Our findings demonstrate that social bots are an effective tool to manipulate social media. While the present study focuses on the spread of low-credibility content, such as false news, conspiracy theories, and junk science, similar bot strategies may be used to spread other types of malicious content, such as malware. Although our spreading data are collected from Twitter, there is no reason to believe that the same kind of abuse is not taking place on other digital platforms as well. In fact, viral conspiracy theories spread on Facebook³⁶ among the followers of pages that, like social bots, can easily be managed automatically and anonymously. While the difficulty to access spreading data on platforms like Facebook is a concern, the growing popularity of ephemeral social media like Snapchat may make future studies of this type of abuse all but impossible.
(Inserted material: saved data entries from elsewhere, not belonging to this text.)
/-- The laws of the Mersenne family (42_m31.md R184): every result is below Q31, MADD and MMUL do not
depend on the order of their operands, in any state, MADD is associative, and MMUL of two non-zero
operands in the domain is non-zero, because Q31 is prime. -/
def Obligations.MersenneLaws : Prop :=
  (∀ (s : State) (rd rs1 : Reg) (a : Word256), s.lane.x[rs1] = some a → a.toNat < 2 ^ 32 →
    ∃ t c, exec (.mred rd rs1) s = .next t ∧ t.lane.x[rd] = some c ∧ c.toNat < Config.q31) ∧
    (∀ (s : State) (rd rs1 rs2 : Reg) (a b : Word256), s.lane.x[rs1] = some a →
      s.lane.x[rs2] = some b → a.toNat < Config.q31 → b.toNat < Config.q31 →
      (∃ t c, exec (.madd rd rs1 rs2) s = .next t ∧ t.lane.x[rd] = some c ∧
        c.toNat < Config.q31) ∧
        ∃ t c, exec (.mmul rd rs1 rs2) s = .next t ∧ t.lane.x[rd] = some c ∧
          c.toNat < Config.q31 ∧ (a ≠ 0 → b ≠ 0 → c ≠ 0)) ∧
    (∀ (s : State) (rd rs1 rs2 : Reg), exec (.madd rd rs1 rs2) s = exec (.madd rd rs2 rs1) s ∧
      exec (.mmul rd rs1 rs2) s = exec (.mmul rd rs2 rs1) s) ∧
    ∀ (s : State) (ra rb rc r1 r2 : Reg) (a b c : Word256), s.lane.x[ra] = some a →
      s.lane.x[rb] = some b → s.lane.x[rc] = some c → a.toNat < Config.q31 →
      b.toNat < Config.q31 → c.toNat < Config.q31 → r1 ≠ rc → r2 ≠ ra →
      ∃ t u t' u', exec (.madd r1 ra rb) s = .next t ∧ exec (.madd r1 r1 rc) t = .next u ∧
        exec (.madd r2 rb rc) s = .next t' ∧ exec (.madd r2 ra r2) t' = .next u' ∧
        u.lane.x[r1] = u'.lane.x[r2]

/-! ### Data movement -/

/-- MOV, LOWB and ZGUARD (43_datamove.md R191, R193, R195): their words, the copy, the low byte, 1 for 0
and every other value unchanged; UNWRITTEN_REG. -/
def Obligations.OneSourceMoves : Prop :=
  ∀ (s : State) (rd rs1 : Reg),
    EncodedBy (.mov rd rs1) (formatR 0x18 rd rs1 0) ∧
      EncodedBy (.lowb rd rs1) (formatR 0x1A rd rs1 0) ∧
      EncodedBy (.zguard rd rs1) (formatR 0x1C rd rs1 0) ∧
      (∀ a : Word256, s.lane.x[rs1] = some a →
        exec (.mov rd rs1) s = .next (wrote s rd a.toNat) ∧
          exec (.lowb rd rs1) s = .next (wrote s rd (a.toNat % 256)) ∧
          exec (.zguard rd rs1) s = .next (wrote s rd (if a.toNat = 0 then 1 else a.toNat))) ∧
      (s.lane.x[rs1] = none →
        exec (.mov rd rs1) s = .next (faulted s .unwrittenReg) ∧
          exec (.lowb rd rs1) s = .next (faulted s .unwrittenReg) ∧
          exec (.zguard rd rs1) s = .next (faulted s .unwrittenReg))

/-- XOR and MUL32 (43_datamove.md R192, R194): their words, the exclusive or of all 256 bits, the low 32
bits of the product of the low 32 bits; UNWRITTEN_REG. -/
def Obligations.XorAndMul32 : Prop :=
  ∀ (s : State) (rd rs1 rs2 : Reg),
    EncodedBy (.xor rd rs1 rs2) (formatR 0x19 rd rs1 rs2) ∧
      EncodedBy (.mul32 rd rs1 rs2) (formatR 0x1B rd rs1 rs2) ∧
      (∀ a b : Word256, s.lane.x[rs1] = some a → s.lane.x[rs2] = some b →
        exec (.xor rd rs1 rs2) s = .next (wrote s rd (a ^^^ b).toNat) ∧
          exec (.mul32 rd rs1 rs2) s = .next
            (wrote s rd (a.toNat % 2 ^ 32 * (b.toNat % 2 ^ 32) % 2 ^ 32))) ∧
      (s.lane.x[rs1] = none ∨ s.lane.x[rs2] = none →
        exec (.xor rd rs1 rs2) s = .next (faulted s .unwrittenReg) ∧
          exec (.mul32 rd rs1 rs2) s = .next (faulted s .unwrittenReg))

/-- XFOLD (43_datamove.md R196): its word, the exclusive or of the 16 limbs, below 2^16; UNWRITTEN_REG.
-/
def Obligations.XfoldXorsTheLimbs : Prop :=
  ∀ (s : State) (rd rs1 : Reg),
    EncodedBy (.xfold rd rs1) (formatR 0x1D rd rs1 0) ∧
      (∀ a : Word256, s.lane.x[rs1] = some a →
        ∃ f < 2 ^ 16, exec (.xfold rd rs1) s = .next (wrote s rd f) ∧
          f = (List.range 16).foldl (fun f i => f ^^^ (a.toNat / 2 ^ (16 * i) % 2 ^ 16)) 0) ∧
      (s.lane.x[rs1] = none → exec (.xfold rd rs1) s = .next (faulted s .unwrittenReg))

/-- RDF (43_datamove.md R197): its word, `CMPF * 2 + CF` in every state. -/
def Obligations.RdfReadsFlags : Prop :=
  ∀ (s : State) (rd : Reg),
    EncodedBy (.rdf rd) (formatR 0x1E rd 0 0) ∧
      exec (.rdf rd) s = .next (wrote s rd
        ((match s.lane.cmpf with | .equal => 0 | .less => 1 | .greater => 2) * 2 +
          if s.lane.cf then 1 else 0))

/-- LDI and LDK (43_datamove.md R198, R199; 10_state.md R54): their words, the limb immediate, the ROM
constant of each index; a word with an index above 3 is illegal. -/
def Obligations.ImmediatesAndConstants : Prop :=
  ∀ (s : State) (rd : Reg),
    (∀ (j : Fin 16) (imm : BitVec 16),
      EncodedBy (.ldi rd j imm) (0x20 * 2 ^ 26 + rd * 2 ^ 23 + j * 2 ^ 19 + imm.toNat) ∧
        exec (.ldi rd j imm) s = .next (wrote s rd (imm.toNat * 2 ^ (16 * j.val)))) ∧
      (∀ k : Fin 16, k.val ≤ 3 → EncodedBy (.ldk rd k) (formatK 0x21 rd k)) ∧
      exec (.ldk rd 0) s = .next (wrote s rd
        0x30644e72e131a029b85045b68181585d97816a916871ca8d3c208c16d87cfd47) ∧
      exec (.ldk rd 1) s = .next (wrote s rd
        0x06d89f71cab8351f47ab1eff0a417ff6b5e71911d44501fbf32cfc5b538afa89) ∧
      exec (.ldk rd 2) s = .next (wrote s rd 0x7FFFFFFF) ∧
      exec (.ldk rd 3) s = .next (wrote s rd 0x6389) ∧
      ∀ w : Word32, w.toNat / 2 ^ 26 = 0x21 → 3 < w.toNat / 2 ^ 19 % 2 ^ 4 →
        ∃ e, decode w = .error e

/-- LDIN (43_datamove.md R200, 20_memory.md R71): its word, the input word `(TID + off4) mod 16`, in
every state. -/
def Obligations.LdinReadsPermutedInput : Prop :=
  ∀ (s : State) (rd : Reg) (off4 : Fin 16) (k : Nat) (hk : k < 16),
    EncodedBy (.ldin rd off4) (formatK 0x22 rd off4) ∧
      ((s.lane.tid.toNat + off4.val) % 16 = k →
        exec (.ldin rd off4) s = .next (wrote s rd s.shared.input[k].toNat))

/-- LDTID and LDSEED (43_datamove.md R201, R202): their words, the thread id and PARAMS[1], in every
state. -/
def Obligations.ThreadIdAndSeed : Prop :=
  ∀ (s : State) (rd : Reg),
    EncodedBy (.ldtid rd) (formatR 0x23 rd 0 0) ∧ EncodedBy (.ldseed rd) (formatR 0x24 rd 0 0) ∧
      exec (.ldtid rd) s = .next (wrote s rd s.lane.tid.toNat) ∧
      exec (.ldseed rd) s = .next (wrote s rd s.shared.params[1].toNat)

/-! ### Loop controller -/

/-- LDLC (44_loop_control.md R211): its word; LC gets PARAMS[0] and nothing else but pc changes. -/
def Obligations.LdlcLoadsIterations : Prop :=
  EncodedBy .ldlc (0x28 * 2 ^ 26) ∧
    ∀ s : State, exec .ldlc s = .next
      { s with lane := { s.lane with lc := s.shared.params[0], pc := s.lane.pc + 1 } }

/-- LCBZ (44_loop_control.md R212): its word; with LC = 0 it branches and LC stays, else it counts down
and falls through; the target is `(pc + sext_16(off16)) mod 2^16`. -/
def Obligations.LcbzExitsAtZeroElseCountsDown : Prop :=
  ∀ (s : State) (off : BitVec 16),
    EncodedBy (.lcbz off) (0x29 * 2 ^ 26 + off.toNat) ∧
      (s.lane.lc = 0 → ∃ q : BitVec 16,
        exec (.lcbz off) s = .next { s with lane := { s.lane with pc := q } } ∧
          (q.toNat : Int) = ((s.lane.pc.toNat : Int) +
            (if off.toNat < 2 ^ 15 then (off.toNat : Int) else (off.toNat : Int) - 2 ^ 16)) %
              2 ^ 16) ∧
      (s.lane.lc ≠ 0 → ∃ n : Word32,
        exec (.lcbz off) s = .next
          { s with lane := { s.lane with lc := n, pc := s.lane.pc + 1 } } ∧
          n.toNat + 1 = s.lane.lc.toNat)

/-- JMP (44_loop_control.md R213): its word; the target is `(pc + sext_16(off16)) mod 2^16` and nothing
else changes. -/
def Obligations.JmpIsRelative : Prop :=
  ∀ (s : State) (off : BitVec 16),
    EncodedBy (.jmp off) (0x2A * 2 ^ 26 + off.toNat) ∧
      ∃ q : BitVec 16,
        exec (.jmp off) s = .next { s with lane := { s.lane with pc := q } } ∧
          (q.toNat : Int) = ((s.lane.pc.toNat : Int) +
            (if off.toNat < 2 ^ 15 then (off.toNat : Int) else (off.toNat : Int) - 2 ^ 16)) % 2 ^ 16

/-- STOUT (44_loop_control.md R214): its word; the low 32 bits go to OUT, which is the OUTBUF word of
index TID, OUTW is set, every other word of OUTBUF reads as before; OUT_TWICE when OUTW is set,
UNWRITTEN_REG first. -/
def Obligations.StoutWritesOutputWord : Prop :=
  ∀ (s : State) (rs1 : Reg),
    EncodedBy (.stout rs1) (formatR 0x2B 0 rs1 0) ∧
      (∀ a : Word256, s.lane.x[rs1] = some a → s.lane.outw = false →
        ∃ t, exec (.stout rs1) s = .next t ∧
          t = { s with
            lane :=
              { s.lane with
                out := some (BitVec.ofNat 32 (a.toNat % 2 ^ 32)), outw := true
                pc := s.lane.pc + 1 } } ∧
          (s.LanesNumbered → ∀ k < s.nLanes, t.memRead .outbuf k =
            if k = s.lane.tid.toNat then some (BitVec.ofNat 32 (a.toNat % 2 ^ 32))
            else s.memRead .outbuf k)) ∧
      (∀ a : Word256, s.lane.x[rs1] = some a → s.lane.outw = true →
        exec (.stout rs1) s = .next (faulted s .outTwice)) ∧
      (s.lane.x[rs1] = none → exec (.stout rs1) s = .next (faulted s .unwrittenReg))

/-- HALT (44_loop_control.md R215): its word; with OUTW set the lane is DONE and keeps its pc, else
NO_OUTPUT; a lane in DONE takes no further step. -/
def Obligations.HaltFinishesTheLane : Prop :=
  EncodedBy .halt (0x2C * 2 ^ 26) ∧
    (∀ s : State,
      (s.lane.outw = true → exec .halt s = .next { s with lane := { s.lane with state := .done } }) ∧
        (s.lane.outw = false → exec .halt s = .next (faulted s .noOutput))) ∧
    ∀ (s t : State) (k : Nat) (l : Lane), step s = .next t → s.lanes[k]? = some l →
      l.state = .done → t.lanes[k]? = some l
end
The results presented here suggest that curbing social bots may be an effective strategy for mitigating the spread of low-credibility content, and that the bot score might provide a useful signal to prioritize accounts for further review. Progress in this direction may be accelerated through partnerships between social media platforms and academic research¹¹. For example, our lab and others are developing machine learning algorithms to detect social bots^10,26,27. The deployment of such tools is fraught with peril, however. While platforms have the right to enforce their terms of service, which forbid impersonation and deception, algorithms do make mistakes. Even a single false-positive error leading to the suspension of a legitimate account may foster valid concerns about censorship. This justifies current human-in-the-loop solutions which unfortunately do not scale with the volume of abuse that is enabled by software. It is therefore imperative to support research both on improved abuse detection algorithms and on countermeasures that take into account the complex interplay between the cognitive and technological factors that favor the spread of misinformation³⁷.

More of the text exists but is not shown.